The left half of the output above shows the contents of AR throughout the progress of the multiply, and the right half shows the contents of QR. The most significant 57 bits of each are shown, right justified in a 64-bit field.

In the FP11, as the multiplication proceeds, the multiplicand is held constant, while the multiplier (in QR) and partial product (in AR) are successively right shifted. The bits of the multiplier involved in the skip-over-ones-and-zeros sate macheine are QR3 and QR2. QR3 is the rightmost bit shown above. QR2, to its right, is not retrievable by software and thus not shown.

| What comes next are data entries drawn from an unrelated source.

-- ==== Sys2Proof/Tests/Slice0.lean ====
section
/-! SUPPORT. Tests. Expected values come from the spec: words from the table of R96 and from
`95_test_vectors.md` section 2.1, results from its vectors A, C, D, F, L, P-, O and its examples S1 to S9 (the
number stands in each test's comment). Operations that consult CFG are tested at REF through the function
their meaning calls. The last part shows, for every statement with hypotheses, states and operands that meet
them. -/

namespace Sys2Proof.Tests

open Sys2Proof.Machine Sys2Proof.Safety

/-! ### Decoding: one word per constructor (R96; vector table 2.1) -/

theorem test_decode_nop : decode ⟨0x0000, 0, 0, 0⟩ = .ok .nop := rfl
theorem test_decode_cycle : decode ⟨0x0100, 0, 0, 0⟩ = .ok .cycle := rfl
theorem test_decode_ustep : decode ⟨0x0200, 0, 0, 0⟩ = .ok .ustep := rfl
theorem test_decode_adcStart : decode ⟨0x1000, 0, 0, 0⟩ = .ok (.adcStart false) := rfl
theorem test_decode_adcStart_force : decode ⟨0x1001, 0, 0, 0⟩ = .ok (.adcStart true) := rfl
theorem test_decode_adcRead : decode ⟨0x1108, 0, 0, 0⟩ = .ok (.adcRead .powerLimit) := rfl
theorem test_decode_capStart : decode ⟨0x2004, 0, 0, 0⟩ = .ok (.capStart .ch1) := rfl
theorem test_decode_capStop : decode ⟨0x2104, 0, 0, 0⟩ = .ok (.capStop .ch1) := rfl
theorem test_decode_capRead : decode ⟨0x2204, 0, 0, 0⟩ = .ok (.capRead .ch1) := rfl
theorem test_decode_ldband : decode ⟨0x3008, 0, 0, 0⟩ = .ok (.ldband .powerLimit) := rfl
theorem test_decode_lockStep : decode ⟨0x3104, 0xFFFF, 0, 0⟩ = .ok (.lockStep .ch1 0xFFFF) := rfl
theorem test_decode_dcdStep : decode ⟨0x3205, 0, 0, 0⟩ = .ok (.dcdStep .ch1 true) := rfl
theorem test_decode_cond : decode ⟨0x3304, 0, 0, 0⟩ = .ok (.cond .ch1) := rfl
theorem test_decode_plim : decode ⟨0x3404, 0, 0, 0⟩ = .ok (.plim .ch1) := rfl
theorem test_decode_outg : decode ⟨0x3500, 0, 0, 0⟩ = .ok (.outg .ch0) := rfl
theorem test_decode_chan : decode ⟨0x3604, 0, 0, 0⟩ = .ok (.chan .ch1) := rfl
theorem test_decode_ewInit : decode ⟨0x4001, 7, 4, 0⟩ = .ok (.ewInit .ch0 true 7 4) := rfl
theorem test_decode_ewReset : decode ⟨0x4104, 0xFF9C, 0, 0⟩ = .ok (.ewReset .ch1 0xFF9C) := rfl
theorem test_decode_ewUpdate : decode ⟨0x4205, 500, 10, 100⟩ = .ok (.ewUpdate .ch1 true 500 10 100) := rfl
theorem test_decode_evAdc : decode ⟨0xE000, 0xFC05, 0, 0⟩ = .ok (.evAdc 0xFC05) := rfl
theorem test_decode_evRise : decode ⟨0xE104, 65000, 0, 0⟩ = .ok (.evRise .ch1 65000) := rfl
theorem test_decode_evFall : decode ⟨0xE200, 100, 0, 0⟩ = .ok (.evFall .ch0 100) := rfl
theorem test_decode_evPin : decode ⟨0xE305, 0, 0, 0⟩ = .ok (.evPin .ch1 true) := rfl

/-- R92: an operation ignores the operand words it does not list. -/
theorem test_decode_ignores_unused_operands : decode ⟨0x1000, 7, 8, 9⟩ = .ok (.adcStart false) := rfl

/-! ### Reserved words (R98, R99; vector table 2.1): the decoder names the reason -/

theorem test_reserved_z1 : decode ⟨0x1010, 0, 0, 0⟩ = .error .reservedZ1 := rfl
theorem test_reserved_z0 : decode ⟨0x1002, 0, 0, 0⟩ = .error .reservedZ0 := rfl
theorem test_reserved_unit : decode ⟨0x5000, 0, 0, 0⟩ = .error .reservedUnit := rfl
theorem test_reserved_unit_f : decode ⟨0xF000, 0, 0, 0⟩ = .error .reservedUnit := rfl
theorem test_reserved_func : decode ⟨0x0300, 0, 0, 0⟩ = .error .reservedFunc := rfl
theorem test_reserved_sel_adc : decode ⟨0x110C, 0, 0, 0⟩ = .error .illegalSelector := rfl
theorem test_reserved_sel_cap : decode ⟨0x2008, 0, 0, 0⟩ = .error .illegalSelector := rfl
theorem test_reserved_sel_ldband : decode ⟨0x300C, 0, 0, 0⟩ = .error .illegalSelector := rfl
theorem test_reserved_sel_evAdc : decode ⟨0xE004, 0, 0, 0⟩ = .error .reservedSelector := rfl
theorem test_reserved_sel_evPin : decode ⟨0xE308, 0, 0, 0⟩ = .error .illegalSelector := rfl
theorem test_reserved_flg_before_selector : decode ⟨0xE109, 0, 0, 0⟩ = .error .illegalFlag := rfl
theorem test_reserved_flg : decode ⟨0x4101, 0, 0, 0⟩ = .error .illegalFlag := rfl

/-! ### Well-formedness refuses an ill-formed term for each of its checks -/

theorem smoke_legal_word : wordLegal 0x4205 = true := by decide
theorem smoke_z1 : wordLegal 0x1010 = false := by decide
theorem smoke_z0 : wordLegal 0x1002 = false := by decide
theorem smoke_unit : wordLegal 0x5000 = false := by decide
theorem smoke_func : wordLegal 0x0300 = false := by decide
theorem smoke_selector : wordLegal 0x110C = false := by decide
theorem smoke_selector_channel : wordLegal 0x2008 = false := by decide
theorem smoke_selector_absent : wordLegal 0xE004 = false := by decide
theorem smoke_flag : wordLegal 0x4101 = false := by decide
theorem smoke_input : (Input.word .event ⟨0xE104, 65000, 0, 0⟩).wellFormed = true := by decide
theorem smoke_event_on_command_port : (Input.word .command ⟨0xE104, 65000, 0, 0⟩).wellFormed = false := by decide
theorem smoke_command_on_event_port : (Input.word .event ⟨0x1000, 0, 0, 0⟩).wellFormed = false := by decide

theorem smoke_cfg_timer : ¬ { Config.ref with timerWrap := 65535 }.Wf := fun h => absurd h.timerWrap_eq (by decide)
theorem smoke_cfg_low : ¬ { Config.ref with lockLowEnter := 21 }.Wf := fun h => absurd h.lowEnter_le_lowExit (by decide)
theorem smoke_cfg_exits : ¬ { Config.ref with lockLowExit := 980 }.Wf := fun h => absurd h.lowExit_lt_highExit (by decide)
theorem smoke_cfg_high : ¬ { Config.ref with lockHighEnter := 979 }.Wf := fun h => absurd h.highExit_le_highEnter (by decide)
theorem smoke_cfg_high_max : ¬ { Config.ref with lockHighEnter := 1001 }.Wf := fun h => absurd h.highEnter_le (by decide)
theorem smoke_cfg_n : ¬ { Config.ref with nEnter := 0 }.Wf := fun h => absurd h.nEnter_pos (by decide)
theorem smoke_cfg_m : ¬ { Config.ref with mExit := 2 }.Wf := fun h => absurd h.nEnter_lt_mExit (by decide)
theorem smoke_cfg_m_max : ¬ { Config.ref with mExit := 256 }.Wf := fun h => absurd h.mExit_le (by decide)
theorem smoke_cfg_window : ¬ { Config.ref with changeWindow := 1001 }.Wf := fun h => absurd h.changeWindow_le (by decide)
theorem smoke_cfg_gate : ¬ { Config.ref with outGate := 1001 }.Wf := fun h => absurd h.outGate_le (by decide)
theorem smoke_cfg_den : ¬ { Config.ref with tierDen := fun _ => 0 }.Wf := fun h => absurd (h.tierDen_pos 0) (by decide)
theorem smoke_cfg_num : ¬ { Config.ref with tierNum := fun _ => 1001 }.Wf := fun h => absurd (h.tierNum_le 0) (by decide)
theorem smoke_cfg_scale : ¬ { Config.ref with capScale := fun d => d.toNat }.Wf := fun h => absurd (h.capScale_le 1001) (by decide)

/-! ### A small state -/

/-- The reset values of R54 with REF's filter length and both pins low. -/
def base : State := { State.reset with
  ew := Pair.both { avg := 0, len := 4, first := true }
  pinLvl := ⟨false, false⟩ }

/-- `base` with a batch in progress. -/
def acquiring (round : BitVec 3) (chan : BitVec 2) (grid : Grid) : State :=
  { base with adc := { base.adc with inProg := true, round := round, chan := chan, grid := grid } }

/-- `base` with published averages. -/
def published (a b c : Word) : State := { base with adc := { base.adc with pub := ⟨a, b, c⟩, pubv := true } }

/-- `base` with capture channel 0 armed and a rising edge seen at `rise`. -/
def armed (rise : Word) : State :=
  { base with cap := base.cap.set .ch0 { base.cap.ch0 with rise := rise, enr := true, enf := true, seenR := true } }

/-- `base` with the filter of channel 0 holding `avg`. -/
def filtering (avg : Word) : State := { base with ew := base.ew.set .ch0 { avg := avg, len := 4, first := false } }

/-- Channel 0 External, input value and average 600, capture ready with `duty` ticks (P-18 to P-21). -/
def external (duty : Word) : State :=
  { filtering 600 with
    cc := base.cc.set .ch0 { base.cc.ch0 with band := 5, mode := .externalMode, inval := 600 }
    cap := base.cap.set .ch0 { base.cap.ch0 with done := true, duty := duty, seenR := true } }

/-! ### Orchestrator -/

-- O2: NOP while BUSY
theorem test_nop_busy : exec .nop { base with cseq := 4 } = .next { base with cseq := 4, res := 4 } := rfl
-- O2
theorem test_cycle : exec .cycle base = .next { base with cseq := 1, res := 0 } := rfl
-- O3
theorem test_capRead_busy : exec (.capRead .ch0) { base with cseq := 4 } = .next { base with cseq := 4 } := rfl
-- O5, and the example of R220
theorem test_ustep_idle : exec .ustep base = .next base := rfl
theorem test_ustep_last : exec .ustep { base with cseq := 8 } = .next
    { base with cap := base.cap.set .ch1 { base.cap.ch1 with enr := true, enf := true } } := rfl

/-! ### ADC averaging engine -/

-- A3, A15
theorem test_adcStart : exec (.adcStart false) base = .next
    { base with adc := { base.adc with inProg := true }, pulses := [.adcReq 0], res := 0 } := rfl
theorem test_adcStart_force : exec (.adcStart true) (acquiring 1 0 { Grid.zero with round0 := ⟨1, 2, 3⟩ }) = .next
    { base with adc := { base.adc with inProg := true }, pulses := [.adcReq 0], res := 0 } := rfl
-- A1, the reading of S1
theorem test_adcRead_cold : exec (.adcRead .powerLimit) base = .next base := rfl
theorem test_adcRead : exec (.adcRead .bandSelect2) (published 101 768 6) =
    .next { published 101 768 6 with res := 768 } := rfl
-- A5
theorem test_evAdc_masks : exec (.evAdc 0xFC05) (acquiring 0 0 Grid.zero) = .next
    { acquiring 0 1 { Grid.zero with round0 := ⟨5, 0, 0⟩ } with pulses := [.adcReq 1] } := rfl
-- program P1, line 17: the twelfth conversion publishes [101, 768, 6]
theorem test_evAdc_publishes : conversionComplete 8 (acquiring 3 2
      ⟨⟨100, 5, 5⟩, ⟨102, 1023, 6⟩, ⟨98, 1023, 7⟩, ⟨104, 1023, 0⟩⟩) = { base with adc :=
    { grid := ⟨⟨100, 5, 5⟩, ⟨102, 1023, 6⟩, ⟨98, 1023, 7⟩, ⟨104, 1023, 8⟩⟩, round := 4, chan := 0, inProg := false
      pub := ⟨101, 768, 6⟩, pubv := true } } := by
  rfl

Since the multiplicand in the sample code is 1.0, the result left in AR (bottom row of left half) should be identical with the initial value of the multiplier in QR (top row of right half), but clearly something is amiss with the least significant bits of the result. We can also see that things go awry as the first string off consecutive 1s starts through the state machine (adjusting the values in the test program shows that this is always the case). So this looks like an issue with the state machine or the FALU control signals that derive from it. Taking a look with the logic analyzer shows this:

This is a portion of the multiply dealing with the a string of two consecutive 1s on the multiplier. The clocking and state machine state bits look correct (note that AR clocks falling edges). A four-cycle pause is inserted in the AR clock whenever the state-machine dictates either an add or a subtract is to occur, in order to allow for propagation time through the ALUs. The AR and ALU function selects also look correct: AR 1 for shift, 3 for load, and ALU 6 for subtract, 9 for add. Marker X here should be clocking in a subtraction at the start of the string, followed by two shifts, then an add at marker O at the end of the string.

But the ALU CIN control signal looks incorrect -- it is held high throughout the multiply, but should be driven low for the subtraction at marker X. This means the ALU function actually being selected is A-B-1 instead of A-B, which would produce the results seen above (the first subtract borrows an extra 1 all the way across the partial product, then subsequent subtracts borrow from the resulting 1s on the right). So it looks like the logic that generates CIN needs a look:

Stepping through the multiply with the KM11 in single-clock-transition mode, arriving at the first subtract, FRMH MUL SUB L is asserted low to pin 3 of E21, but pin 6 does not go high. Looks like a failed gate; pulled the part, put in a socket, and put a replacement 74H10 on order. All for now!